Segment Start: Supplied data

/-- The memory forms as their rules write them (R266 to R283): `ST(0) <- ST(0) op mem`, or `mem op ST(0)`. -/
def memArith : Instr → Option MemArith
  | .faddM32r _ _ => some ⟨.add, .real single, false⟩
  | .faddM64r _ _ => some ⟨.add, .real double, false⟩
  | .fiaddM16i _ _ => some ⟨.add, .int 2, false⟩
  | .fiaddM32i _ _ => some ⟨.add, .int 4, false⟩
  | .fmulM32r _ _ => some ⟨.mul, .real single, false⟩
  | .fmulM64r _ _ => some ⟨.mul, .real double, false⟩
  | .fimulM16i _ _ => some ⟨.mul, .int 2, false⟩
  | .fimulM32i _ _ => some ⟨.mul, .int 4, false⟩
  | .fsubM32r _ _ => some ⟨.sub, .real single, false⟩
  | .fsubM64r _ _ => some ⟨.sub, .real double, false⟩
  | .fisubM16i _ _ => some ⟨.sub, .int 2, false⟩
  | .fisubM32i _ _ => some ⟨.sub, .int 4, false⟩
  | .fsubrM32r _ _ => some ⟨.sub, .real single, true⟩
  | .fsubrM64r _ _ => some ⟨.sub, .real double, true⟩
  | .fisubrM16i _ _ => some ⟨.sub, .int 2, true⟩
  | .fisubrM32i _ _ => some ⟨.sub, .int 4, true⟩
  | .fdivM32r _ _ => some ⟨.div, .real single, false⟩
  | .fdivM64r _ _ => some ⟨.div, .real double, false⟩
  | .fidivM16i _ _ => some ⟨.div, .int 2, false⟩
  | .fidivM32i _ _ => some ⟨.div, .int 4, false⟩
  | .fdivrM32r _ _ => some ⟨.div, .real single, true⟩
  | .fdivrM64r _ _ => some ⟨.div, .real double, true⟩
  | .fidivrM16i _ _ => some ⟨.div, .int 2, true⟩
  | .fidivrM32i _ _ => some ⟨.div, .int 4, true⟩
  | _ => none

/-- An arithmetic form: the operation, its operands, the destination ST(dest), and the pops. -/
structure ArithForm where
  op : ArithOp
  left : Source
  right : Source
  dest : Idx
  pops : Nat
deriving DecidableEq, Repr

/-- The forms of FADD, FSUB, FSUBR, FMUL, FDIV and FDIVR, on registers and in memory (R265). -/
def arithForm (i : Instr) : Option ArithForm :=
  match regArith i with
  | some a => some ⟨a.op, .reg a.left, .reg a.right, a.dest, a.pops⟩
  | none =>
    (memArith i).map fun a =>
      if a.reversed then ⟨a.op, .mem a.number, .reg 0, 0, 0⟩ else ⟨a.op, .reg 0, .mem a.number, 0, 0⟩

/-- The exact value of a form's operation on numbers. -/
def ArithForm.exact (a : ArithForm) (s : State) (i : Instr) : ℚ :=
  a.op.apply (datum s i a.left).value (datum s i a.right).value

/-- Both operands are numbers that may be used, and a divisor is not zero. -/
def ArithForm.numbers (a : ArithForm) (s : State) (i : Instr) : Prop :=
  (datum s i a.left).number s.npx.cw.dm = true ∧ (datum s i a.right).number s.npx.cw.dm = true ∧
    (a.op = .div → (datum s i a.right).value ≠ 0)

/-- An operand is a denormal (R261). -/
def ArithForm.denormal (a : ArithForm) (s : State) (i : Instr) : Bool :=
  (datum s i a.left).cls == .denormal || (datum s i a.right).cls == .denormal

/-- An instruction that delivers one result computed from, or copied out of, its operands. -/
structure ResultForm where
  sources : List Source
  dest : Idx
  pops : Nat
deriving DecidableEq, Repr

/-- Some operand of a form is of a class. -/
def ResultForm.hasClass (f : ResultForm) (s : State) (i : Instr) (c : Class) : Bool :=
  f.sources.any fun q => (datum s i q).cls == c

/-- Some operand of a form is an empty register. -/
def ResultForm.hasEmpty (f : ResultForm) (s : State) (i : Instr) : Bool := f.sources.any fun q => (datum s i q).empty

Segment End: Supplied data

» What is required:
In the entries above, restate word for word the lines between the one holding "some ⟨.div, .real single, true⟩" and the one holding "match regArith i with", inclusive, and nothing besides.

» Task result:
  | .fdivrM32r _ _ => some ⟨.div, .real single, true⟩
  | .fdivrM64r _ _ => some ⟨.div, .real double, true⟩
  | .fidivrM16i _ _ => some ⟨.div, .int 2, true⟩
  | .fidivrM32i _ _ => some ⟨.div, .int 4, true⟩
  | _ => none

/-- An arithmetic form: the operation, its operands, the destination ST(dest), and the pops. -/
structure ArithForm where
  op : ArithOp
  left : Source
  right : Source
  dest : Idx
  pops : Nat
deriving DecidableEq, Repr

/-- The forms of FADD, FSUB, FSUBR, FMUL, FDIV and FDIVR, on registers and in memory (R265). -/
def arithForm (i : Instr) : Option ArithForm :=
  match regArith i with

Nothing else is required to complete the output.